Today’s lesson, children, is about nonsense words.

The longer we live, the more of them accumulate in our repertoire. “Jabberwocky,” brought to you by Lewis Carroll. “Sussudio,” presented by Phil Collins.

And “locker room culture,” at least subconsciously embraced by every athlete since the beginning of time.

Culture, itself, is a word that has been flagrantly co-opted, its definition rewritten by anthropologists and psychologists (you know, guys who don’t get within 25 miles of a locker room) since the middle of the 20th century.

It has done wonders for the industry of excuse-making, OK-ing deviant behaviors and giving people from every background two syllables to hide behind. It has been the death of transparency and frank discussion.

You don’t look like I do. You didn’t grow up in the environment I did. You’ve never done my job. How dare you criticize my, ahem, culture.


That was the predictable backlash when most of rational-thinking America took offense to the foolishness that has prevailed in the Miami Dolphins locker room. Current and former players lined up to tell us we don’t understand. Won’t understand. Can’t understand.

Understand what? That the now-world-famous text message sent from Richie Incognito to Jonathan Martin, dripping with images of racism, scatology, and violence against women, punctuated with the words “I’ll kill you,” was merely boys being boys? A failed attempt at ironic humor or sarcasm?

The funny thing is, you didn’t need to play professional sports, film a summer-long documentary at an NFL camp or even graduate from junior high school to understand that all that stuff is never right.

You needed parents. You needed two minutes in a Sunday school class to learn the golden rule. And you needed a lick of common sense. That’s all. There are certain things the entire world should be able to look at collectively and agree, “Yup, that’s garbage.”

Just as we don’t require spending half our lives shooting up with heroin to become effective substance abuse counselors, it doesn’t take a dozen years in the NFL to understand that calling someone a half-(bleep) or saying that you’re going to (bleep) in his mouth is probably a serious error in judgment.

In fact, there’s a good rule of thumb for any walk of life. If you’re getting worked up to say or write anything, and you recognize that every fifth word would have to be edited in order to sanitize it even for basic cable, strongly consider keeping it to yourself. It may save you from donning an ill-fitting, button-down shirt and acquiescing to a hastily arranged television interview in order to keep yourself employable.

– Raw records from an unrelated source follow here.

-- ==== Sys2Proof/Tests/Slice0.lean ====
section
/-! SUPPORT. Small tests, each about one step or one function on fixed values whose results come from the spec
(the source stands at each), and for every statement with hypotheses a witness: concrete values that meet the
hypotheses together. -/

namespace Sys2Proof.Tests

open Sys2Proof.Machine

/-! ### Helpers -/

/-- An instance: cursor `0x100`, all planes on, scales, offsets and increments of 95_test_vectors.md T8. -/
def inst (rem : BitVec 16) : Inst where
  ptr := 0x100#32
  rem := rem
  s := ⟨0x80#8, 0x40#8, 0x20#8⟩
  d := ⟨1#8, 0#8, 63#8⟩
  e := ⟨5#8, 2#8, 129#8⟩
  ord := 0x12#6
  off := Vector.replicate 16 0#32
  xlo := true
  xbr := 2#2
  loptr := 0x200#32
  brptr := ⟨0x300#32, 0x340#32, 0x380#32⟩

/-- Memory for that instance: the pixel at `0x100`, the low bytes at `0x200`, the brightness of T9. -/
def cells : Memory :=
  [(0x100, 0x32#8), (0x101, 0xC8#8), (0x102, 0xFF#8), (0x200, 0x11#8), (0x201, 0x22#8), (0x202, 0x33#8),
    (0x300, 0xE7#8), (0x340, 0xFF#8), (0x380, 0x1F#8)]

/-- The reset state with an instance and its memory. -/
def active (x : Inst) : State :=
  { State.reset with inst := some x, mem := cells }

/-- The reset state with these parameters. -/
def withParams (p : Params) : State :=
  { State.reset with params := p }

/-- What the host presents to the reset state. -/
def presenting (inputs : List Input) : State :=
  { State.reset with inputs := inputs }

/-- The next state, if there is one. -/
def after : Result → Option State
  | .next t => some t
  | .fault _ => none
  | .refused _ => none

/-- The response of the next state. -/
def answer (r : Result) : Option Response :=
  (after r).bind fun t => t.rsp

/-- The instance of the next state. -/
def instAfter (r : Result) : Option Inst :=
  (after r).bind fun t => t.inst

/-- `STATUS` and `EINFO` of the next state, and its response. -/
def faultView (r : Result) : Option (Word × CmdWord × Option Response) :=
  (after r).map fun t => (statusWord t, t.einfo, t.rsp)

/-- The fault of a machine that stops. -/
def stopOf : Result → Option Fault
  | .next _ => none
  | .fault f => some f
  | .refused _ => none

/-! ### Well-formedness: an ill-formed term for each check -/

/-- R87 (d): a lane at or above `NLANES` is refused, one below is not. -/
theorem test_wellFormed_lane :
    Instr.wellFormed ⟨3, false, 2, true, 32⟩ (.load .red 2#4) = false ∧
    Instr.wellFormed ⟨3, false, 2, true, 32⟩ (.load .red 1#4) = true := by decide

/-- R87 (e): `LOADLO` and `LOADBR` are refused without `EXT`. -/
theorem test_wellFormed_ext :
    Instr.wellFormed ⟨3, false, 2, false, 32⟩ (.loadlo .red) = false ∧
    Instr.wellFormed ⟨3, false, 2, false, 32⟩ (.loadbr .red) = false ∧
    Instr.wellFormed ⟨3, false, 2, true, 32⟩ (.loadbr .red) = true := by decide

/-- R8: `K` above 8, no lane, seventeen lanes, and an address of no or of 33 bits are refused. -/
theorem test_params_ranges :
    Params.wf ⟨9, false, 1, true, 32⟩ = false ∧ Params.wf ⟨8, false, 0, true, 32⟩ = false ∧
    Params.wf ⟨8, false, 17, true, 32⟩ = false ∧ Params.wf ⟨8, false, 1, true, 0⟩ = false ∧
    Params.wf ⟨8, false, 1, true, 33⟩ = false ∧ Params.wf ⟨8, true, 16, false, 32⟩ = true ∧
    Params.wf ⟨0, true, 1, false, 1⟩ = true := by decide

/-! ### Decoding: words written out from the bit fields of R81 to R83 and R86 -/

theorem test_decode_init : decode ⟨0b0001000000000000#16, 0xDEAD#32⟩ = .ok .init := by decide

theorem test_decode_has : decode ⟨0b0010000000000000#16, 0x10000#32⟩ = .ok (.has 0x10000#32) := by decide

/-- The lane is in bits 11:8, the channel in bits 1:0. -/
theorem test_decode_load :
    decode ⟨0b0011000100000010#16, 0#32⟩ = .ok (.load .blue 1#4) ∧
    decode ⟨0b0011100000000001#16, 0#32⟩ = .ok (.load .green 8#4) := by decide

theorem test_decode_adv : decode ⟨0b0100000000000000#16, 0#32⟩ = .ok .adv := by decide

theorem test_decode_step : decode ⟨0b0101000000000000#16, 0#32⟩ = .ok .step := by decide

theorem test_decode_getsc : decode ⟨0b0110000000000010#16, 0#32⟩ = .ok (.getsc .blue) := by decide

theorem test_decode_loadlo : decode ⟨0b0111000000000001#16, 0#32⟩ = .ok (.loadlo .green) := by decide

theorem test_decode_loadbr : decode ⟨0b1000000000000000#16, 0#32⟩ = .ok (.loadbr .red) := by decide

/-- The register number is in bits 7:0. -/
theorem test_decode_cfgw : decode ⟨0b1001000000010001#16, 6#32⟩ = .ok (.cfgw 0x11#8 6#32) := by decide

theorem test_decode_cfgr : decode ⟨0b1010000001001111#16, 6#32⟩ = .ok (.cfgr 0x4F#8) := by decide

/-- The illegal words of 95_test_vectors.md T6, T7, T9, T10, T11 that depend on no parameter. -/
theorem test_decode_refused :
    decode ⟨0x0000#16, 0#32⟩ = .error .reservedOpcode ∧ decode ⟨0xB000#16, 0#32⟩ = .error .reservedOpcode ∧
    decode ⟨0xFFFF#16, 0#32⟩ = .error .reservedOpcode ∧ decode ⟨0x2001#16, 0#32⟩ = .error .mustBeZero ∧
    decode ⟨0x3003#16, 0#32⟩ = .error .reservedChannel ∧ decode ⟨0x3004#16, 0#32⟩ = .error .mustBeZero ∧
    decode ⟨0x6003#16, 0#32⟩ = .error .reservedChannel ∧ decode ⟨0x6100#16, 0#32⟩ = .error .mustBeZero ∧
    decode ⟨0x7100#16, 0#32⟩ = .error .mustBeZero ∧ decode ⟨0x8003#16, 0#32⟩ = .error .reservedChannel ∧
    decode ⟨0x9100#16, 0#32⟩ = .error .mustBeZero ∧ decode ⟨0xA120#16, 0#32⟩ = .error .mustBeZero := by decide

/-- The reading of the opcode table's numbers: 16 bits, `arg` 0. -/
theorem test_decodeTableWord :
    decodeTableWord 16 0x9010 = some (.cfgw 0x10#8 0#32) ∧ decodeTableWord 16 0x2000 = some (.has 0#32) ∧
    decodeTableWord 16 0x1001 = none := by decide

/-- A word placed for the next step runs in it: `CFGR ID` after reset answers R44's constant. -/
theorem test_withFetchWord :
    answer (step (State.reset.withFetchWord 16 0xA024)) = some ⟨0x464C3542#32, false⟩ := by decide

/-- No two rows of the table of R86 overlap: two rows differ in a bit that both masks hold. -/
theorem test_table_rows_differ :
    opcodeTable.Pairwise (fun r q => r.pattern &&& (r.mask &&& q.mask) ≠ q.pattern &&& (r.mask &&& q.mask)) := by
  decide

/-! ### Functions (95_test_vectors.md T1 to T4, V4) -/

theorem test_scale8 :
    scale8 false 13#8 200#8 = 10#8 ∧ scale8 false 201#8 64#8 = 50#8 ∧ scale8 true 201#8 64#8 = 51#8 ∧
    scale8 true 255#8 1#8 = 1#8 ∧ scale8 false 255#8 1#8 = 0#8 := by decide

theorem test_qadd8 :
    qadd8 250#8 5#8 = 255#8 ∧ qadd8 254#8 3#8 = 255#8 ∧ qadd8 100#8 29#8 = 129#8 := by decide

theorem test_bitrev8 : bitrev8 0x12#8 = 0x48#8 ∧ bitrev8 0xFE#8 = 0x7F#8 ∧ bitrev8 0xAA#8 = 0x55#8 := by decide

/-- T2: the phases for `K = 3`, frames 1 to 8; for `K = 8`, frame 15; for `K = 0`. -/
theorem test_ditherPhase :
    ([1#8, 2#8, 3#8, 4#8, 5#8, 6#8, 7#8, 8#8].map (ditherPhase 3)) =
      [0x80#8, 0x40#8, 0xC0#8, 0x20#8, 0xA0#8, 0x60#8, 0xE0#8, 0#8] ∧
    ditherPhase 8 15#8 = 0xF0#8 ∧ ditherPhase 0 1#8 = 0#8 := by decide

/-- V4. -/
theorem test_adjust :
    adjust false 64#8 ⟨255#8, 176#8, 240#8⟩ ⟨255#8, 147#8, 41#8⟩ = ⟨64#8, 25#8, 9#8⟩ ∧
    adjust false 1#8 ⟨254#8, 255#8, 255#8⟩ ⟨255#8, 255#8, 255#8⟩ = ⟨0#8, 1#8, 1#8⟩ ∧
    adjust false 255#8 ⟨0#8, 255#8, 255#8⟩ ⟨255#8, 0#8, 255#8⟩ = ⟨0#8, 0#8, 255#8⟩ := by decide

/-! ### The commands, one step each -/

/-- P2: the first `INIT`, dithered, scale (128, 64, 255), `K = 3`, `F = 0`. -/
theorem test_init_dithered :
    (instAfter (exec .init
      { State.reset with cfg := { ConfigRegs.reset with scale := 0xFF4080#24, dmode := 1#1 } })).map
        (fun x => (x.d, x.e, x.s)) =
      some (⟨0#8, 1#8, 0#8⟩, ⟨3#8, 5#8, 2#8⟩, ⟨128#8, 64#8, 255#8⟩) := by decide

/-- P5: `BRMODE = 3` refuses `INIT` with `ConfigExt`, and the old instance is destroyed. -/
theorem test_init_configExt :
    faultView (exec .init { active (inst 1#16) with cfg := { ConfigRegs.reset with extctl := 6#3 } }) =
      some (0x61#32, 0x1000#16, some ⟨6#32, true⟩) := by decide

/-- T6, R111: the comparison is over 32 bits, so `0x10003` is not 3. -/
theorem test_has :
    answer (exec (.has 3#32) (active (inst 3#16))) = some ⟨1#32, false⟩ ∧
    answer (exec (.has 0x10003#32) (active (inst 3#16))) = some ⟨0#32, false⟩ ∧
    answer (exec (.has 0#32) (active (inst 0#16))) = some ⟨1#32, false⟩ := by decide

/-- R112 by hand: GRB order; R is byte 1, `0xC8 + 1` scaled by `0x80` is 100; G is byte 0, `0x32` by `0x40` is
12; B is byte 2, saturated, 255 by `0x20` is 31. -/
theorem test_load :
    answer (exec (.load .red 0#4) (active (inst 1#16))) = some ⟨100#32, false⟩ ∧
    answer (exec (.load .green 0#4) (active (inst 1#16))) = some ⟨12#32, false⟩ ∧
    answer (exec (.load .blue 0#4) (active (inst 1#16))) = some ⟨31#32, false⟩ := by decide

/-- T7: `AW = 16`, `PTR = 0xFFFF`, order RGB: `LOAD G` reads address 0. Lane 1 reads at its offset. R72: an
address that holds no byte is stuck. -/
theorem test_load_addresses :
    loadAddr ⟨3, false, 1, true, 16⟩ { inst 1#16 with ptr := 0xFFFF#32, ord := 0x06#6 } .green 0#4 = 0#32 ∧
    loadAddr ⟨3, false, 2, true, 32⟩
      { inst 1#16 with
        ptr := 0x400#32, ord := 0x06#6, off := (Vector.replicate 16 0#32).set 1 6#32 (by decide) } .blue 1#4 =
      0x408#32 ∧
    stopOf (exec (.load .red 0#4) { active (inst 1#16) with mem := [] }) = some (.unownedRead 0x101) := by decide

/-- T8: `ADV`, with the plane pointers in lock-step though the planes are off; the wrap at `AW = 16`. -/
theorem test_adv :
    (instAfter (exec .adv (active { inst 3#16 with xlo := false, xbr := 0#2 }))).map
        (fun x => (x.ptr, x.rem, x.loptr, x.brptr)) =
      some (0x103#32, 2#16, 0x203#32, ⟨0x301#32, 0x341#32, 0x381#32⟩) ∧
    (advInst ⟨3, false, 1, true, 16⟩ { inst 1#16 with ptr := 0xFFFF#32 }).ptr = 2#32 := by decide

/-- T11: `ADV` with no pixel remaining is `Underrun` and ends the instance. -/
theorem test_adv_underrun :
    faultView (exec .adv (active (inst 0#16))) = some (0x41#32, 0x4000#16, some ⟨4#32, true⟩) := by decide

/-- T8: `STEP` takes (1, 0, 63) to (4, 2, 66) under (5, 2, 129), also with no pixel remaining. -/
theorem test_step :
    (instAfter (exec .step (active (inst 0#16)))).map (fun x => x.d) = some ⟨4#8, 2#8, 66#8⟩ ∧
    (stepInst (stepInst (inst 0#16))).d = ⟨1#8, 0#8, 63#8⟩ := by decide

/-- T8. -/
theorem test_getsc :
    answer (exec (.getsc .red) (active (inst 0#16))) = some ⟨0x80#32, false⟩ ∧
    answer (exec (.getsc .blue) (active (inst 0#16))) = some ⟨0x20#32, false⟩ := by decide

We have some work to do, obviously, but the rest of our society has come a thousand miles in this area. We recognize that words hurt and that the damage from them often heals more slowly than physical abuse. We understand that bullying reduces the victim to something less than human.

We accept that even in a society that celebrates freedom of speech, there are certain epithets we don’t use. While the quest to eliminate some of those words would be more successful if some of the potential targets didn’t exchange them among themselves, it’s worth an amen that we’ve almost arrived at a consensus about what’s right and wrong.

Why football or any sport would weigh itself to be above that progress is mind-numbing. It’s a combination of institutional arrogance and macho mumbo-jumbo. It’s the same secret-society mythology that allows private clubs to exclude people based on any characteristic they choose. “You’re not one of us. You don’t know our brotherhood.”

Stop it, already. You aren’t orthopedic surgeons. You’re playing a kids’ game. A physically and emotionally demanding kids’ game, yes, but not one whose intricacies take a Ph.D. to comprehend. Coaches or players who spout that line are falling for the decades-old NFL Films portrayal that equates football with war and the depths of the human soul. It’s precisely the same game that every single one of us has played in our backyards on Thanksgiving morning, so get over yourselves.

Interesting, also, how insiders’ response to the Incognito-Martin debacle almost universally parallels their stand on the concussion epidemic. People who accept that we have evolved as a species and need to change our behavior accordingly on the field seem to accept that it’s time to follow the same track off it. And the guys who romanticize knocking the hell of each other, even at the expense of the hitters and hittees becoming invalids in their 40s and 50s, don’t see what all the fuss is about.

The fuss is legitimate. It doesn’t matter if you’re a professional football player, a sportswriter or a short-order cook. You should have the freedom to go to work every day without being subject to harassment that celebrates the basest forms of human behavior.

Any and all opposition to that is utter nonsense.